Working from the entries below, give again each line from the first through the one containing "(s.withClimate x).prescaler = s.prescaler := rfl", exactly and with nothing else.

PROVIDED RECORDS START

/-! ### `State.withClimate` -/

@[simp] theorem State.withClimate_phase (x : Climate) : (s.withClimate x).phase = s.phase := rfl
@[simp] theorem State.withClimate_straps (x : Climate) : (s.withClimate x).straps = s.straps := rfl
@[simp] theorem State.withClimate_prescaler (x : Climate) : (s.withClimate x).prescaler = s.prescaler := rfl
@[simp] theorem State.withClimate_rng (x : Climate) : (s.withClimate x).rng = s.rng := rfl
@[simp] theorem State.withClimate_round (x : Climate) : (s.withClimate x).round = s.round := rfl
@[simp] theorem State.withClimate_sense (x : Climate) : (s.withClimate x).sense = s.sense := rfl
@[simp] theorem State.withClimate_sched (x : Climate) : (s.withClimate x).sched = s.sched := rfl
@[simp] theorem State.withClimate_table (x : Climate) : (s.withClimate x).table = s.table := rfl
@[simp] theorem State.withClimate_election (x : Climate) : (s.withClimate x).election = s.election := rfl
@[simp] theorem State.withClimate_zone (x : Climate) : (s.withClimate x).zone = s.zone := rfl
@[simp] theorem State.withClimate_light (x : Climate) : (s.withClimate x).light = s.light := rfl
@[simp] theorem State.withClimate_climate (x : Climate) : (s.withClimate x).climate = x := rfl
@[simp] theorem State.withClimate_line (x : Climate) : (s.withClimate x).line = s.line := rfl
@[simp] theorem State.withClimate_memory (x : Climate) : (s.withClimate x).memory = s.memory := rfl
@[simp] theorem State.withClimate_free (x : Climate) : (s.withClimate x).free = s.free := rfl
@[simp] theorem State.withClimate_pending (x : Climate) : (s.withClimate x).pending = s.pending := rfl

/-! ### `State.withLine` -/

@[simp] theorem State.withLine_phase (x : LineInterface) : (s.withLine x).phase = s.phase := rfl
@[simp] theorem State.withLine_straps (x : LineInterface) : (s.withLine x).straps = s.straps := rfl
@[simp] theorem State.withLine_prescaler (x : LineInterface) : (s.withLine x).prescaler = s.prescaler := rfl
@[simp] theorem State.withLine_rng (x : LineInterface) : (s.withLine x).rng = s.rng := rfl
@[simp] theorem State.withLine_round (x : LineInterface) : (s.withLine x).round = s.round := rfl
@[simp] theorem State.withLine_sense (x : LineInterface) : (s.withLine x).sense = s.sense := rfl
@[simp] theorem State.withLine_sched (x : LineInterface) : (s.withLine x).sched = s.sched := rfl
@[simp] theorem State.withLine_table (x : LineInterface) : (s.withLine x).table = s.table := rfl
@[simp] theorem State.withLine_election (x : LineInterface) : (s.withLine x).election = s.election := rfl
@[simp] theorem State.withLine_zone (x : LineInterface) : (s.withLine x).zone = s.zone := rfl
@[simp] theorem State.withLine_light (x : LineInterface) : (s.withLine x).light = s.light := rfl
@[simp] theorem State.withLine_climate (x : LineInterface) : (s.withLine x).climate = s.climate := rfl
@[simp] theorem State.withLine_line (x : LineInterface) : (s.withLine x).line = x := rfl
@[simp] theorem State.withLine_memory (x : LineInterface) : (s.withLine x).memory = s.memory := rfl
@[simp] theorem State.withLine_free (x : LineInterface) : (s.withLine x).free = s.free := rfl
@[simp] theorem State.withLine_pending (x : LineInterface) : (s.withLine x).pending = s.pending := rfl

/-! ### `State.withMemory` -/

@[simp] theorem State.withMemory_phase (x : ZoneMemory) : (s.withMemory x).phase = s.phase := rfl
@[simp] theorem State.withMemory_straps (x : ZoneMemory) : (s.withMemory x).straps = s.straps := rfl
@[simp] theorem State.withMemory_prescaler (x : ZoneMemory) : (s.withMemory x).prescaler = s.prescaler := rfl
@[simp] theorem State.withMemory_rng (x : ZoneMemory) : (s.withMemory x).rng = s.rng := rfl
@[simp] theorem State.withMemory_round (x : ZoneMemory) : (s.withMemory x).round = s.round := rfl
@[simp] theorem State.withMemory_sense (x : ZoneMemory) : (s.withMemory x).sense = s.sense := rfl
@[simp] theorem State.withMemory_sched (x : ZoneMemory) : (s.withMemory x).sched = s.sched := rfl
@[simp] theorem State.withMemory_table (x : ZoneMemory) : (s.withMemory x).table = s.table := rfl
@[simp] theorem State.withMemory_election (x : ZoneMemory) : (s.withMemory x).election = s.election := rfl
@[simp] theorem State.withMemory_zone (x : ZoneMemory) : (s.withMemory x).zone = s.zone := rfl
@[simp] theorem State.withMemory_light (x : ZoneMemory) : (s.withMemory x).light = s.light := rfl
@[simp] theorem State.withMemory_climate (x : ZoneMemory) : (s.withMemory x).climate = s.climate := rfl
@[simp] theorem State.withMemory_line (x : ZoneMemory) : (s.withMemory x).line = s.line := rfl
@[simp] theorem State.withMemory_memory (x : ZoneMemory) : (s.withMemory x).memory = x := rfl
@[simp] theorem State.withMemory_free (x : ZoneMemory) : (s.withMemory x).free = s.free := rfl
@[simp] theorem State.withMemory_pending (x : ZoneMemory) : (s.withMemory x).pending = s.pending := rfl

/-! ### `State.afterDraw` -/

@[simp] theorem State.afterDraw_rng : s.afterDraw.rng = lfsrNext s.rng := rfl
@[simp] theorem State.afterDraw_phase : s.afterDraw.phase = s.phase := rfl
@[simp] theorem State.afterDraw_straps : s.afterDraw.straps = s.straps := rfl
@[simp] theorem State.afterDraw_prescaler : s.afterDraw.prescaler = s.prescaler := rfl
@[simp] theorem State.afterDraw_round : s.afterDraw.round = s.round := rfl
@[simp] theorem State.afterDraw_sense : s.afterDraw.sense = s.sense := rfl
@[simp] theorem State.afterDraw_sched : s.afterDraw.sched = s.sched := rfl
@[simp] theorem State.afterDraw_table : s.afterDraw.table = s.table := rfl
@[simp] theorem State.afterDraw_election : s.afterDraw.election = s.election := rfl
@[simp] theorem State.afterDraw_zone : s.afterDraw.zone = s.zone := rfl
@[simp] theorem State.afterDraw_light : s.afterDraw.light = s.light := rfl
@[simp] theorem State.afterDraw_climate : s.afterDraw.climate = s.climate := rfl
@[simp] theorem State.afterDraw_line : s.afterDraw.line = s.line := rfl
@[simp] theorem State.afterDraw_memory : s.afterDraw.memory = s.memory := rfl
@[simp] theorem State.afterDraw_free : s.afterDraw.free = s.free := rfl
@[simp] theorem State.afterDraw_pending : s.afterDraw.pending = s.pending := rfl

/-! ### `State.count` -/

@[simp] theorem State.count_line (f : Counters → Counters) :
    (s.count f).line = { s.line with counters := f s.line.counters } := rfl
@[simp] theorem State.count_phase (f : Counters → Counters) : (s.count f).phase = s.phase := rfl
@[simp] theorem State.count_straps (f : Counters → Counters) : (s.count f).straps = s.straps := rfl
@[simp] theorem State.count_prescaler (f : Counters → Counters) : (s.count f).prescaler = s.prescaler := rfl
@[simp] theorem State.count_rng (f : Counters → Counters) : (s.count f).rng = s.rng := rfl
@[simp] theorem State.count_round (f : Counters → Counters) : (s.count f).round = s.round := rfl
@[simp] theorem State.count_sense (f : Counters → Counters) : (s.count f).sense = s.sense := rfl
@[simp] theorem State.count_sched (f : Counters → Counters) : (s.count f).sched = s.sched := rfl
@[simp] theorem State.count_table (f : Counters → Counters) : (s.count f).table = s.table := rfl
@[simp] theorem State.count_election (f : Counters → Counters) : (s.count f).election = s.election := rfl
@[simp] theorem State.count_zone (f : Counters → Counters) : (s.count f).zone = s.zone := rfl
@[simp] theorem State.count_light (f : Counters → Counters) : (s.count f).light = s.light := rfl
@[simp] theorem State.count_climate (f : Counters → Counters) : (s.count f).climate = s.climate := rfl
@[simp] theorem State.count_memory (f : Counters → Counters) : (s.count f).memory = s.memory := rfl
@[simp] theorem State.count_free (f : Counters → Counters) : (s.count f).free = s.free := rfl
@[simp] theorem State.count_pending (f : Counters → Counters) : (s.count f).pending = s.pending := rfl

/-! ### `State.withSlot` -/

@[simp] theorem State.withSlot_table (i : Nat) (e : Option Entry) :
    (s.withSlot i e).table = { s.table with slots := s.table.slots.set i e } := rfl
@[simp] theorem State.withSlot_phase (i : Nat) (e : Option Entry) : (s.withSlot i e).phase = s.phase := rfl
@[simp] theorem State.withSlot_straps (i : Nat) (e : Option Entry) : (s.withSlot i e).straps = s.straps := rfl
@[simp] theorem State.withSlot_prescaler (i : Nat) (e : Option Entry) : (s.withSlot i e).prescaler = s.prescaler := rfl
@[simp] theorem State.withSlot_rng (i : Nat) (e : Option Entry) : (s.withSlot i e).rng = s.rng := rfl
@[simp] theorem State.withSlot_round (i : Nat) (e : Option Entry) : (s.withSlot i e).round = s.round := rfl
@[simp] theorem State.withSlot_sense (i : Nat) (e : Option Entry) : (s.withSlot i e).sense = s.sense := rfl
@[simp] theorem State.withSlot_sched (i : Nat) (e : Option Entry) : (s.withSlot i e).sched = s.sched := rfl
@[simp] theorem State.withSlot_election (i : Nat) (e : Option Entry) : (s.withSlot i e).election = s.election := rfl
@[simp] theorem State.withSlot_zone (i : Nat) (e : Option Entry) : (s.withSlot i e).zone = s.zone := rfl
@[simp] theorem State.withSlot_light (i : Nat) (e : Option Entry) : (s.withSlot i e).light = s.light := rfl
@[simp] theorem State.withSlot_climate (i : Nat) (e : Option Entry) : (s.withSlot i e).climate = s.climate := rfl
@[simp] theorem State.withSlot_line (i : Nat) (e : Option Entry) : (s.withSlot i e).line = s.line := rfl
@[simp] theorem State.withSlot_memory (i : Nat) (e : Option Entry) : (s.withSlot i e).memory = s.memory := rfl
@[simp] theorem State.withSlot_free (i : Nat) (e : Option Entry) : (s.withSlot i e).free = s.free := rfl
@[simp] theorem State.withSlot_pending (i : Nat) (e : Option Entry) : (s.withSlot i e).pending = s.pending := rfl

PROVIDED RECORDS END

## [EXERCISE RESULT]
/-! ### `State.withClimate` -/

@[simp] theorem State.withClimate_phase (x : Climate) : (s.withClimate x).phase = s.phase := rfl
@[simp] theorem State.withClimate_straps (x : Climate) : (s.withClimate x).straps = s.straps := rfl
@[simp] theorem State.withClimate_prescaler (x : Climate) : (s.withClimate x).prescaler = s.prescaler := rfl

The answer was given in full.